DataFrames gives a schema view of data basically, it is an abstraction. In dataframes, view of data is organized as columns with column name and types info. In addition, we can say data in dataframe is as same as the table in relational database.

### DataSets

In Spark, datasets are an extension of dataframes. Basically, it earns two different APIs characteristics, such as strongly typed and untyped.
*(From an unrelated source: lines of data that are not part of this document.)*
-- ==== Sys2Proof/Laws/Memory.lean ====
section
/-! SUPPORT. The laws of the mock's map: a read after a write, and the canonical form that every write keeps. -/

namespace Sys2Proof.Machine

theorem Memory.read_write_same (m : Memory) (a : Nat) (w : Word) : (m.write a w).read a = some w := by
  induction m with
  | nil => simp [Memory.write, Memory.read]
  | cons e m ih =>
    obtain ⟨b, v⟩ := e
    by_cases h1 : a < b
    · simp [Memory.write, h1, Memory.read]
    · by_cases h2 : a = b
      · simp [Memory.write, h2, Memory.read]
      · simp [Memory.write, h1, h2, Memory.read, Ne.symm h2, ih]

theorem Memory.read_write_other (m : Memory) {a b : Nat} (w : Word) (h : b ≠ a) :
    (m.write a w).read b = m.read b := by
  induction m with
  | nil => simp [Memory.write, Memory.read, Ne.symm h]
  | cons e m ih =>
    obtain ⟨c, v⟩ := e
    by_cases h1 : a < c
    · simp [Memory.write, h1, Memory.read, Ne.symm h]
    · by_cases h2 : a = c
      · subst h2
        simp [Memory.write, Memory.read, Ne.symm h]
      · by_cases h3 : c = b
        · subst h3
          simp [Memory.write, h1, h2, Memory.read]
        · simp [Memory.write, h1, h2, Memory.read, h3, ih]

/-- One read law for both cases: a write changes what its own address reads as, and nothing else. -/
theorem Memory.read_write (m : Memory) (a b : Nat) (w : Word) :
    (m.write a w).read b = if b = a then some w else m.read b := by
  by_cases h : b = a
  · simp [h, Memory.read_write_same]
  · simp [h, Memory.read_write_other]

/-- A write above a bound keeps the canonical form above that bound. -/
theorem Memory.write_wfAbove (m : Memory) {lo : Option Nat} {a : Nat} (w : Word) (ha : a < 256)
    (hlo : ∀ b ∈ lo, b < a) (h : Memory.wfAbove lo m = true) : Memory.wfAbove lo (m.write a w) = true := by
  have hlo' : (lo.all fun b => decide (b < a)) = true := by
    cases lo with
    | none => rfl
    | some b => simpa using hlo b rfl
  induction m generalizing lo with
  | nil => simp [Memory.write, Memory.wfAbove, ha, hlo']
  | cons e m ih =>
    obtain ⟨c, v⟩ := e
    simp only [Memory.wfAbove, Bool.and_eq_true, decide_eq_true_eq] at h
    obtain ⟨⟨hc, hc'⟩, hm⟩ := h
    by_cases h1 : a < c
    · simp [Memory.write, h1, Memory.wfAbove, ha, hc', hm, hlo']
    · by_cases h2 : a = c
      · subst h2
        simp [Memory.write, Memory.wfAbove, ha, hm, hlo']
      · have hca : c < a := by omega
        have hm' := ih (lo := some c) (fun b hb => by cases hb; exact hca) hm (by simpa using hca)
        simp [Memory.write, h1, h2, Memory.wfAbove, hc', hm', hc]

/-- Every write of an 8-bit address keeps the canonical form. -/
theorem Memory.write_wf (m : Memory) {a : Nat} (w : Word) (ha : a < 256) (h : m.wf = true) :
    (m.write a w).wf = true :=
  Memory.write_wfAbove m w ha (by simp) h

/-- An address the map lists no word for, and nothing else, holds no value: 256 and above hold none. -/
theorem Memory.read_none_of_wf (m : Memory) {lo : Option Nat} {a : Nat} (h : Memory.wfAbove lo m = true)
    (ha : 256 ≤ a) : m.read a = none := by
  induction m generalizing lo with
  | nil => rfl
  | cons e m ih =>
    obtain ⟨c, v⟩ := e
    simp only [Memory.wfAbove, Bool.and_eq_true, decide_eq_true_eq] at h
    have hne : c ≠ a := by omega
    simp [Memory.read, hne, ih h.2]

/-- The map of the machine after reset lists nothing: the empty map has the canonical form. -/
theorem Memory.wf_nil : Memory.wf [] = true := rfl

end Sys2Proof.Machine
end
Datasets are by default a collection of strongly typed JVM objects

**data frames** allow to deal with data in structured way. We will see how the data frame abstraction, very popular in other data analytics ecosystems (e.g. R and Python/Pandas), it is very powerful when performing exploratory data analysis. In fact, it is very easy to express data queries when used together with the SQL language

In [None]:
pip install pandas

In [8]:
import pandas as pd

data = [
    (1, 2., 'Jakub'),
    (2, 3., 'Michał'),
    (3, 4., 'Aga')
]

In [9]:
df = pd.DataFrame(data, columns=['id', 'number', 'name'])

In [None]:
df

In [None]:
data = ((a, a*a) for a in range(1,10))

pd.DataFrame(data, columns=['a', 'a_square'])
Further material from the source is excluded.